Preface
This essay draws not only on current reporting about the war with Iran, but on a set of writers and analysts who have spent years examining executive power, democratic erosion, and the politics of emergency.
Historian Ruth Ben-Ghiat has documented how modern leaders use crisis — especially national security crisis — to consolidate authority and narrow dissent. Legal analyst Joyce Vance has consistently explored the boundaries of executive power and the constitutional obligations that persist even in moments of urgency. Journalist and author Lucian Truscott has written about the power of militarized rhetoric in shaping public consent. His Substack Newsletter provides facts and insights into Trump’s misuse of power, especially when it comes to the U.S. military. Lucian is a graduate of West Point. Broadcaster, commentator, and author Thom Hartmann has examined how permanent emergency language alters democratic culture. Reporting from The New York Times provides the factual scaffolding necessary for any responsible public discussion of war.
I cite these voices not as ideological ornaments but as constitutional guides. Also, these are writers and scholars who have written extensively about the Trump administration, and how that administration has changed the course of American democracy. War invites speed. Democracy requires friction. The tension between those two forces is the subject of this piece. There are many other writers, journalists, academics, and politicians who realize that America is in fight to see if our democracy will withstand the Trump autocracy.
This is not an argument against national defense.

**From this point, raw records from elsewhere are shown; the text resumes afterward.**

theorem clearContext_touches : ∀ a0 a1,
    Touches [.regs, .loops] a1 (clearContext a0 a1) := by
  intro a0 a1
  unfold clearContext
  extract_lets +onlyGivenNames x0
  clear_value x0
  refine touches_after ?_ (State.setCtx_touches _ _ _) (by decide)
  refine touches_forEach (fun _ _ _ => ?_) ?_
  · refine touches_after ?_ (State.setReg_touches _ _ _) (by decide)
    assumption
  · exact touches_refl _ _

theorem retarget_touches : ∀ a0 a1 a2 a3,
    Touches [.regs, .place] a3 (retarget a0 a1 a2 a3) := by
  intro a0 a1 a2 a3
  unfold retarget
  extract_lets +onlyGivenNames x0
  clear_value x0
  extract_lets +onlyGivenNames x1
  clear_value x1
  extract_lets +onlyGivenNames x2
  refine touches_cut x2 ?_ (fun h2 => ?_)
  · unfold x2
    refine touches_after ?_ (touch_place _) (by decide)
    exact touches_refl _ _
  clear_value x2
  refine touches_forEach (fun _ _ _ => ?_) ?_
  · extract_lets +onlyGivenNames x3
    refine touches_cut x3 ?_ (fun h3 => ?_)
    · unfold x3
      refine touches_ite ?_ ?_
      · refine touches_after ?_ (State.setFld_touches _ _ _ _ _) (by decide)
        assumption
      · assumption
    clear_value x3
    refine touches_forEach (fun _ _ _ => ?_) ?_
    · refine touches_ite ?_ ?_
      · refine touches_after ?_ (State.setFld_touches _ _ _ _ _) (by decide)
        assumption
      · assumption
    · assumption
  · assumption

theorem moveObserver_touches : ∀ a0 a1 a2,
    Touches (.freeCtr :: .cyc :: .pulses :: .regs :: .spindles :: .pairs :: .groups :: .plate :: []) a2 (moveObserver a0 a1 a2) := by
  intro a0 a1 a2
  unfold moveObserver
  refine touches_ite ?_ ?_
  · extract_lets +onlyGivenNames x0
    clear_value x0
    refine touches_after ?_ (sourceWrite_touches _ _ _ _) (by decide)
    exact touches_refl _ _
  · exact touches_refl _ _

theorem finishMove_touches : ∀ a0 a1 a2 a3,
    Touches (.freeCtr :: .cyc :: .pulses :: .regs :: .spindles :: .pairs :: .groups :: .plate :: .loops :: .place :: []) a3 (finishMove a0 a1 a2 a3) := by
  intro a0 a1 a2 a3
  unfold finishMove
  extract_lets +onlyGivenNames x0
  refine touches_cut x0 ?_ (fun h0 => ?_)
  · unfold x0
    refine touches_after ?_ (copyLoopState_touches _ _ _) (by decide)
    refine touches_after ?_ (State.setReg_touches _ _ _) (by decide)
    exact touches_refl _ _
  clear_value x0
  extract_lets +onlyGivenNames x1
  refine touches_cut x1 ?_ (fun h1 => ?_)
  · unfold x1
    refine touches_after ?_ (setOwners_touches _) (by decide)
    refine touches_after ?_ (clearContext_touches _ _) (by decide)
    assumption
  clear_value x1
  refine touches_after ?_ (retarget_touches _ _ _ _) (by decide)
  refine touches_after ?_ (moveObserver_touches _ _ _) (by decide)
  assumption

theorem plReplaceDone_touches : ∀ a0 a1,
    Touches (.freeCtr :: .cyc :: .pulses :: .regs :: .spindles :: .pairs :: .groups :: .plate :: .loops :: .place :: []) a1 (plReplaceDone a0 a1) := by
  intro a0 a1
  unfold plReplaceDone
  extract_lets +onlyGivenNames x0
  clear_value x0
  split
  · refine touches_after ?_ (plHandleFail_touches _ _ _) (by decide)
    exact touches_refl _ _
  · refine touches_ite ?_ ?_
    · refine touches_after ?_ (plHandleFail_touches _ _ _) (by decide)
      exact touches_refl _ _
    · refine touches_ite ?_ ?_
      · refine touches_after ?_ (plHandleFail_touches _ _ _) (by decide)
        exact touches_refl _ _
      · refine touches_ite ?_ ?_
        · refine touches_after ?_ (plHandleFail_touches _ _ _) (by decide)
          exact touches_refl _ _
        · split
          · refine touches_after ?_ (plHandleFail_touches _ _ _) (by decide)
            exact touches_refl _ _
          · extract_lets +onlyGivenNames x1
            clear_value x1
            extract_lets +onlyGivenNames x2
            refine touches_cut x2 ?_ (fun h2 => ?_)
            · unfold x2
              refine touches_after ?_ (copyConfig_touches _ _ _) (by decide)
              exact touches_refl _ _
            clear_value x2
            refine touches_ite ?_ ?_
            · refine touches_after ?_ (touch_place _) (by decide)
              assumption
            · extract_lets +onlyGivenNames x3
              clear_value x3
              extract_lets +onlyGivenNames x4
              refine touches_cut x4 ?_ (fun h4 => ?_)
              · unfold x4
                refine touches_after ?_ (touch_place _) (by decide)
                assumption
              clear_value x4
              extract_lets +onlyGivenNames x5
              refine touches_cut x5 ?_ (fun h5 => ?_)
              · unfold x5
                refine touches_after ?_ (finishMove_touches _ _ _ _) (by decide)
                refine touches_after ?_ (State.setCtx_touches _ _ _) (by decide)
                assumption
              clear_value x5
              refine touches_after ?_ (plFinish_touches _ _ _) (by decide)
              assumption

theorem placementDoneEff_touches : ∀ a0,
    Touches (.freeCtr :: .cyc :: .pulses :: .regs :: .spindles :: .adcs :: .pairs :: .groups :: .plate :: .loops :: .place :: .sbOld :: .mem :: .poison :: []) a0 (placementDoneEff a0) := by
  intro a0
  unfold placementDoneEff
  split
  · exact touches_refl _ _
  · refine touches_ite ?_ ?_
    · exact touches_refl _ _
    · split
      · refine touches_after ?_ (plCommitDone_touches _ _) (by decide)
        exact touches_refl _ _
      · refine touches_after ?_ (plWithdrawDone_touches _ _) (by decide)
        exact touches_refl _ _
      · refine touches_after ?_ (plReplaceDone_touches _ _) (by decide)
        exact touches_refl _ _

theorem execPlacementDone_touches : ∀ a0,
    ∃ t, execPlacementDone a0 = .next t ∧ Touches (.freeCtr :: .cyc :: .pulses :: .regs :: .spindles :: .adcs :: .pairs :: .groups :: .plate :: .loops :: .place :: .sbOld :: .mem :: .poison :: []) a0 t := by
  intro a0
  unfold execPlacementDone
  refine ⟨_, rfl, ?_⟩
  refine touches_ite ?_ ?_
  · refine touches_after ?_ (placementDoneEff_touches _) (by decide)
    exact touches_refl _ _
  · exact touches_refl _ _

theorem quietPointEff_touches : ∀ a0,
    Touches [.regs, .loops, .place] a0 (quietPointEff a0) := by
  intro a0
  unfold quietPointEff
  split
  · exact touches_refl _ _
  · extract_lets +onlyGivenNames x0
    clear_value x0
    refine touches_ite ?_ ?_
    · extract_lets +onlyGivenNames x1
      refine touches_cut x1 ?_ (fun h1 => ?_)
      · unfold x1
        refine touches_after ?_ (copyLoopState_touches _ _ _) (by decide)
        exact touches_refl _ _
      clear_value x1
      extract_lets +onlyGivenNames x2
      refine touches_cut x2 ?_ (fun h2 => ?_)
      · unfold x2
        refine touches_after ?_ (State.setCtx_touches _ _ _) (by decide)
        refine touches_after ?_ (State.setCtx_touches _ _ _) (by decide)
        assumption
      clear_value x2
      refine touches_after ?_ (touch_place _) (by decide)
      assumption
    · exact touches_refl _ _

theorem execQuietPoint_touches : ∀ a0,
    ∃ t, execQuietPoint a0 = .next t ∧ Touches [.regs, .loops, .place] a0 t := by
  intro a0
  unfold execQuietPoint
  refine ⟨_, rfl, ?_⟩
  refine touches_ite ?_ ?_
  · refine touches_after ?_ (quietPointEff_touches _) (by decide)
    exact touches_refl _ _
  · exact touches_refl _ _

theorem dropMove_touches : ∀ a0 a1,
    Touches [.cyc, .regs, .pairs, .loops, .place] a1 (dropMove a0 a1) := by
  intro a0 a1
  unfold dropMove
  split
  · refine touches_after ?_ (plHandleFail_touches _ _ _) (by decide)
    extract_lets +onlyGivenNames x0
    refine touches_cut x0 ?_ (fun h0 => ?_)
    · unfold x0
      refine touches_after ?_ (setOwners_touches _) (by decide)
      refine touches_after ?_ (clearContext_touches _ _) (by decide)
      exact touches_refl _ _
    clear_value x0
    refine touches_after ?_ (touch_place _) (by decide)
    assumption
  · exact touches_refl _ _

theorem execQuietTimeout_touches : ∀ a0,
    ∃ t, execQuietTimeout a0 = .next t ∧ Touches [.cyc, .regs, .pairs, .loops, .place] a0 t := by
  intro a0
  unfold execQuietTimeout
  refine ⟨_, rfl, ?_⟩
  split
  · refine touches_ite ?_ ?_
    · refine touches_after ?_ (dropMove_touches _ _) (by decide)
      exact touches_refl _ _
    · exact touches_refl _ _
  · exact touches_refl _ _

theorem endMove_touches : ∀ a0 a1 a2,
    Touches [.place] a2 (endMove a0 a1 a2) := by
  intro a0 a1 a2
  unfold endMove
  extract_lets +onlyGivenNames x0
  clear_value x0
  extract_lets +onlyGivenNames x1
  clear_value x1
  refine touches_after ?_ (touch_place _) (by decide)
  exact touches_refl _ _

theorem issueQueued_touches : ∀ a0 a1,
    Touches (.freeCtr :: .cyc :: .pulses :: .regs :: .comparators :: .pairs :: .groups :: .loops :: []) a1 (issueQueued a0 a1) := by
  intro a0 a1
  unfold issueQueued
  split
  · exact touches_refl _ _
  · refine touches_after ?_ (issueWith_touches _ _ _) (by decide)
    exact touches_refl _ _

theorem switchMove_touches : ∀ a0 a1 a2 a3,
    Touches (.freeCtr :: .cyc :: .pulses :: .regs :: .spindles :: .comparators :: .pairs :: .groups :: .plate :: .loops :: .place :: []) a3 (switchMove a0 a1 a2 a3) := by
  intro a0 a1 a2 a3
  unfold switchMove
  extract_lets +onlyGivenNames x0
  refine touches_cut x0 ?_ (fun h0 => ?_)
  · unfold x0
    refine touches_after ?_ (endMove_touches _ _ _) (by decide)
    exact touches_refl _ _
  clear_value x0
  extract_lets +onlyGivenNames x1
  clear_value x1
  extract_lets +onlyGivenNames x2
  clear_value x2
  extract_lets +onlyGivenNames x3
  refine touches_cut x3 ?_ (fun h3 => ?_)
  · unfold x3
    refine touches_after ?_ (finishMove_touches _ _ _ _) (by decide)
    refine touches_after ?_ (State.setCtx_touches _ _ _) (by decide)
    assumption
  clear_value x3
  refine touches_after ?_ (plFinish_touches _ _ _) (by decide)
  refine touches_after ?_ (issueQueued_touches _ _) (by decide)
  assumption

theorem replaceSwitchEff_touches : ∀ a0,
    Touches (.freeCtr :: .cyc :: .pulses :: .regs :: .spindles :: .comparators :: .pairs :: .groups :: .plate :: .loops :: .place :: []) a0 (replaceSwitchEff a0) := by
  intro a0
  unfold replaceSwitchEff
  split
  · split
    · refine touches_after ?_ (switchMove_touches _ _ _ _) (by decide)
      exact touches_refl _ _
    · exact touches_refl _ _
  · exact touches_refl _ _

theorem execReplaceSwitch_touches : ∀ a0,
    ∃ t, execReplaceSwitch a0 = .next t ∧ Touches (.freeCtr :: .cyc :: .pulses :: .regs :: .spindles :: .comparators :: .pairs :: .groups :: .plate :: .loops :: .place :: []) a0 t := by
  intro a0
  unfold execReplaceSwitch
  refine ⟨_, rfl, ?_⟩
  refine touches_ite ?_ ?_
  · refine touches_after ?_ (replaceSwitchEff_touches _) (by decide)
    exact touches_refl _ _
  · exact touches_refl _ _

theorem abortLoop_touches : ∀ a0 a1,
    Touches (.cyc :: .pulses :: .regs :: .comparators :: .pairs :: .groups :: .loops :: .place :: []) a1 (abortLoop a0 a1) := by
  intro a0 a1
  unfold abortLoop
  split
  · refine touches_ite ?_ ?_
    · refine touches_after ?_ (partLoop_touches _ _) (by decide)
      refine touches_after ?_ (dropMove_touches _ _) (by decide)
      exact touches_refl _ _
    · refine touches_after ?_ (partLoop_touches _ _) (by decide)
      exact touches_refl _ _
  · refine touches_after ?_ (partLoop_touches _ _) (by decide)
    exact touches_refl _ _

theorem plQueryOp_touches : ∀ a0 a1 a2,
    Touches [.regs] a2 (plQueryOp a0 a1 a2).2 := by
  intro a0 a1 a2
  unfold plQueryOp
  split
  · refine touches_after ?_ (plResult_touches _ _ _) (by decide)
    exact touches_refl _ _
  · extract_lets +onlyGivenNames x0
    clear_value x0
    extract_lets +onlyGivenNames x1
    refine touches_cut x1 ?_ (fun h1 => ?_)
    · unfold x1
      refine touches_forEach (fun _ _ _ => ?_) ?_
      · refine touches_after ?_ (State.setReg_touches _ _ _) (by decide)
        assumption
      · exact touches_refl _ _
    clear_value x1
    refine touches_after ?_ (plResult_touches _ _ _) (by decide)
    assumption

theorem execPlQuery_touches : ∀ a0 a1,
    ∃ t, execPlQuery a0 a1 = .next t ∧ Touches [.regs, .resp] a1 t := by
  intro a0 a1
  unfold execPlQuery
  refine ⟨_, rfl, ?_⟩
  refine touches_ite ?_ ?_
  · refine touches_answerWith (by decide) ?_
    refine touches_after ?_ (plQueryOp_touches _ _ _) (by decide)
    exact touches_refl _ _
  · exact touches_refl _ _

end Sys2Proof.Machine
end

It is an argument for constitutional clarity — especially when the stakes are highest. It’s an argument that there is something motivating Donald Trump well beyond the threat posed by Iran. To many writers that I admire and trust, the motivation lies in H.R. 4405. Click to see what I mean. But you probably already know.
History suggests that the most enduring damage to democracies rarely comes from declared enemies alone. It often emerges from the precedents set in moments of justified fear.
That is why this conversation matters now.
Why?
When President Donald Trump announced the opening strikes against Iran, his reasoning moved quickly between deterrence and transformation.
He warned of nuclear acceleration.
He cited long-range missile threats.
And he described the regime as illegitimate, calling for a change.
He spoke of helping the Iranian people reclaim their country.
In previous remarks, he had suggested U.S. strikes had already “wiped out” Iran’s nuclear program. Now the threat was described as urgent again.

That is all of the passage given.